Netflix: The guy with the mustache, what’s his name?
Me: Why are you being like this?
Netflix: *sadly* You’re always on that damn phone
Me: I know we agreed that you’d stay home but… things are tight right now, and I really need you to get a job
My Dog:
I left Wyoming because I got tired of scrolling all the way down to find my state.
Had a customer in tonight moaning that the tyre pressure machine was free but now we charge 50p.
I shrugged and said “that’s inflation” and he didn’t even laugh why do I even bother?
God: [creating Guy Feiri, but runs out of human heads] “A pineapple it is then.”
Ducks probably think platypuses are duck werewolves.
911: ‘911 what’s your emergency?’
Me *mumbles ‘I just got to the nursery and they replaced all the kids with PLANTS!’
911: *click
Patients get nervous when I walk into surgery wearing my lucky cape but I didn’t go to medical school so I need all the luck I can get.
[paying the check at dinner]
ME: how much should I tip her?
COW WAITRESS: oh no
When a waiter doesn’t write down the order and someone in your group asks for no pickles and you know that’s going to be thing that wrecks it for everybody.

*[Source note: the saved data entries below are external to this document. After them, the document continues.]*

/-! ### The crossfader, the ramp and the cursor (41, 43, 44) -/

/-- R81's corner cases: on samples, BLEND starts exactly at the left operand, its clamp changes nothing and each result
lies between the two inputs. -/
def Obligations.BlendStaysBetweenItsInputs : Prop :=
  ∀ (l r : Nat → Int) (n i : Nat),
    (∀ k, -32768 ≤ l k ∧ l k ≤ 32767) → (∀ k, -32768 ≤ r k ∧ r k ≤ 32767) → i < n →
      blend l r n i = tdiv (((n : Int) - i) * l i + i * r i) n
        ∧ min (l i) (r i) ≤ blend l r n i ∧ blend l r n i ≤ max (l i) (r i)
        ∧ blend l r n 0 = l 0

/-- R82's corner cases: after one loss BLEND_END is BLEND with the operands exchanged; from six losses on it is a
fade-in of the genuine samples from 0, whatever the synthetic ones are. -/
def Obligations.BlendEndMeetsBlendAndFadeIn : Prop :=
  ∀ (t s : Nat → Int) (n i : Nat), (∀ k, -32768 ≤ t k ∧ t k ≤ 32767) → i < n →
    blendEnd t s n 1 i = blend s t n i
      ∧ ∀ e, 6 ≤ e → blendEnd t s n e i = tdiv (i * t i) n ∧ blendEnd t s n e 0 = 0

/-- R107, R108: for counts 1 to 5 ATTEN never makes a sample louder, its clamp changes nothing, and at count 1 the
frame starts at gain 1. -/
def Obligations.AttenuationNeverAmplifies : Prop :=
  ∀ (x : Nat → Int) (e i : Nat), (∀ k, -32768 ≤ x k ∧ x k ≤ 32767) → 1 ≤ e → e ≤ 5 → i < 80 →
    atten x e i = tdiv (x i * (400 - 80 * ((e : Int) - 1) - i)) 400 ∧ |atten x e i| ≤ |x i| ∧ atten x 1 0 = x 0

/-- R103: the chunked copy reads the indices of the closed form and ends at its offset, for every cursor in its window
and every size, within `size` loop passes. -/
def Obligations.ChunkedExtractMatchesClosedForm : Prop :=
  ∀ L off size fuel : Nat, off < L → L ≤ 390 → size ≤ fuel →
    extractChunks L fuel off size
      = ((List.range size).map (fun k => 390 - L + (off + k) % L), (off + size) % L)

/-- R103, R104: with the cursor in its window, EXTRACT returns the window's samples cyclically from `OFFSET`, moves
`OFFSET` only, and leaves it in the window; PEEK returns the same samples and leaves the block as it was. -/
def Obligations.ExtractMovesOnlyTheCursor : Prop :=
  ∀ (b : Block) (n k : Nat), b.offset.toNat < b.cycleLen.toNat → b.cycleLen.toNat ≤ 390 →
    (extract b n).1 k = b.pbuf.at (390 - b.cycleLen.toNat + (b.offset.toNat + k) % b.cycleLen.toNat)
      ∧ (extract b n).2 = { b with offset := (extract b n).2.offset }
      ∧ (extract b n).2.offset.toNat = (b.offset.toNat + n) % b.cycleLen.toNat
      ∧ (extract b n).2.offset.toNat < b.cycleLen.toNat
      ∧ (peek b n).1 k = (extract b n).1 k ∧ (peek b n).2 = b

/-! ### Frames (45_erasure_fsm.md, 46_history_buffer.md) -/

/-- R112, R113: a lost frame with `ERASE_CNT = 0` completes as the burst start: the estimate of `HIST`, the captured
and the stitched tail, the first cycle as the pushed frame. -/
def Obligations.BurstStartRebuildsEngine : Prop :=
  ∀ s : State, s.blk.eraseCnt = 0 →
    let h := s.blk.hist
    let r := pe h.at
    let p := r.pitch
    let ov := p / 4
    ∃ t, exec .frameLost s = .next t
      ∧ t = { s with blk := { s.blk with
          hist := t.blk.hist, fout := t.blk.fout, pbuf := t.blk.pbuf, lastq := t.blk.lastq
          eraseCnt := 1, pitch := BitVec.ofNat 32 p, overlap := BitVec.ofNat 32 ov
          cycleLen := BitVec.ofNat 32 p, offset := BitVec.ofNat 32 (80 % p)
          pePitch := BitVec.ofNat 32 p, peCoarseLag := BitVec.ofNat 32 r.coarse, peLag := BitVec.ofNat 32 r.lag
          peCorr := BitVec.ofInt 64 r.corr, peEnergy := BitVec.ofInt 64 r.energy } }
      ∧ (∀ k < 30, t.blk.lastq.get k = if k < ov then h.get (390 - ov + k) else 0)
      ∧ (∀ k < 390, t.blk.pbuf.get k =
          if k < 390 - ov then h.get k
          else toSample (blend (fun i => h.at (390 - ov + i)) (fun i => h.at (390 - p - ov + i)) ov
            (k - (390 - ov))))
      ∧ FramePushed s.blk t.blk (fun i => t.blk.pbuf.get (390 - p + i % p))
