-- ==== Sys2Proof/Laws/Arith.lean ====
section
/-! SUPPORT. The laws of the exact arithmetic (R12): `tdiv`, `clamp16`, samples as integers, sums. -/

namespace Sys2Proof.Machine

/-! ### tdiv -/

/-- `tdiv` is the integer division that rounds toward zero. -/
theorem tdiv_eq (n d : Int) (hd : 0 < d) : tdiv n d = n.tdiv d := by
  obtain ⟨k, rfl⟩ := Int.eq_ofNat_of_zero_le hd.le
  unfold tdiv
  rcases Int.lt_trichotomy n 0 with h | rfl | h
  · obtain ⟨m, hm⟩ := Int.eq_ofNat_of_zero_le (show 0 ≤ -n by omega)
    obtain rfl : n = -(m : Int) := by omega
    rw [Int.sign_eq_neg_one_of_neg h, Int.neg_tdiv]
    simp [Int.tdiv]
  · simp
  · obtain ⟨m, rfl⟩ := Int.eq_ofNat_of_zero_le h.le
    rw [Int.sign_eq_one_of_pos h]
    simp [Int.tdiv]

/-- A common positive factor cancels. -/
theorem tdiv_mul_mul (c n d : Int) (hc : 0 < c) (hd : 0 < d) : tdiv (c * n) (c * d) = tdiv n d := by
  rw [tdiv_eq _ _ (Int.mul_pos hc hd), tdiv_eq _ _ hd, Int.mul_tdiv_mul_of_pos _ _ hc]

/-- Rounding toward zero never leaves an interval of integers that holds the exact quotient. -/
theorem tdiv_bounds {n d lo hi : Int} (hd : 0 < d) (hlo : lo * d ≤ n) (hhi : n ≤ hi * d) :
    lo ≤ tdiv n d ∧ tdiv n d ≤ hi := by
  rw [tdiv_eq _ _ hd]
  rcases le_total 0 n with h | h
  · rw [Int.tdiv_eq_ediv_of_nonneg h]
    exact ⟨(Int.le_ediv_iff_mul_le hd).mpr hlo, Int.ediv_le_of_le_mul hd hhi⟩
  · have hneg : n.tdiv d = -((-n) / d) := by
      rw [← Int.tdiv_eq_ediv_of_nonneg (by omega : 0 ≤ -n), Int.neg_tdiv, neg_neg]
    rw [hneg]
    have h1 : (-n) / d ≤ -lo := Int.ediv_le_of_le_mul hd (by nlinarith)
    have h2 : -hi ≤ (-n) / d := (Int.le_ediv_iff_mul_le hd).mpr (by nlinarith)
    omega

/-! ### clamp16 and samples -/

theorem clamp16_of_range {v : Int} (h1 : -32768 ≤ v) (h2 : v ≤ 32767) : clamp16 v = v := by
  unfold clamp16
  rw [if_neg (by omega), if_neg (by omega)]

theorem clamp16_range (v : Int) : -32768 ≤ clamp16 v ∧ clamp16 v ≤ 32767 := by
  unfold clamp16
  split
  · omega
  · split <;> omega

theorem sample_range (v : Sample) : -32768 ≤ v.toInt ∧ v.toInt ≤ 32767 := by
  have h1 := BitVec.le_toInt v
  have h2 := BitVec.toInt_lt (x := v)
  norm_num at h1 h2
  omega

@[simp] theorem toSample_toInt (v : Sample) : toSample v.toInt = v := BitVec.ofInt_toInt

theorem toInt_toSample {v : Int} (h1 : -32768 ≤ v) (h2 : v ≤ 32767) : (toSample v).toInt = v := by
  unfold toSample
  rw [BitVec.toInt_ofInt]
  exact Int.bmod_eq_of_le (by norm_num; omega) (by norm_num; omega)

/-! ### Sums -/

theorem sumTo_congr {n : Nat} {f g : Nat → Int} (h : ∀ k < n, f k = g k) : sumTo n f = sumTo n g := by
  induction n with
  | zero => rfl
  | succ n ih => simp only [sumTo, ih fun k hk => h k (by omega), h n (by omega)]

theorem sumTo_bounds {n : Nat} {f : Nat → Int} {lo hi : Int} (h : ∀ k < n, lo ≤ f k ∧ f k ≤ hi) :
    (n : Int) * lo ≤ sumTo n f ∧ sumTo n f ≤ n * hi := by
  induction n with
  | zero => simp [sumTo]
  | succ n ih =>
    have := ih fun k hk => h k (by omega)
    have hn := h n (by omega)
    simp only [sumTo]
    push_cast
    constructor <;> nlinarith

/-- A sum seen from its other end: the first term split off. -/
theorem sumTo_succ_left (n : Nat) (f : Nat → Int) : sumTo (n + 1) f = f 0 + sumTo n fun k => f (k + 1) := by
  induction n with
  | zero => simp [sumTo]
  | succ n ih =>
    rw [sumTo, ih, sumTo]
    ring

/-! ### The gain -/

theorem gainNum_eq (e i : Nat) : gainNum e i = 400 - 80 * ((e : Int) - 1) - i := by
  simp [gainNum]

theorem recoveryGain_eq (e : Nat) : recoveryGain e = max 0 (6 - (e : Int)) := by
  simp only [recoveryGain, Config.ATTEN_DEN, Config.ATTEN_NUM]
  push_cast
  congr 1
  ring

end Sys2Proof.Machine
end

If a party with all dudes is called a “sausage fest”, I request that we start calling all girl parties “taco time”.
DATE: Didn’t you order peppers on your salad? I don’t see any-
ME: *whispers* Ghost peppers
Given the amount of clowns around here you’d think it would be more entertaining
The distorted faces and primal noises I made during labor do not even touch my husband’s performance when he’s in the throes of a toe cramp.
[2 days into diet]
Gluten: come back baby I promise I’ll change
Dentist offices are the last frontier of businesses that are allowed to be one weird old guy boss and a hundred hot girl employees
If you press this button, you will get a piece of cheesecake but one person on earth will die so-
*me already pressing button* sorry, what?
Before therapy: I hate people
After therapy: I hate therapists
I used to think Pet Insurance was a waste of money but my cat is at the vets & they’ve sent us a really lovely little courtesy cat.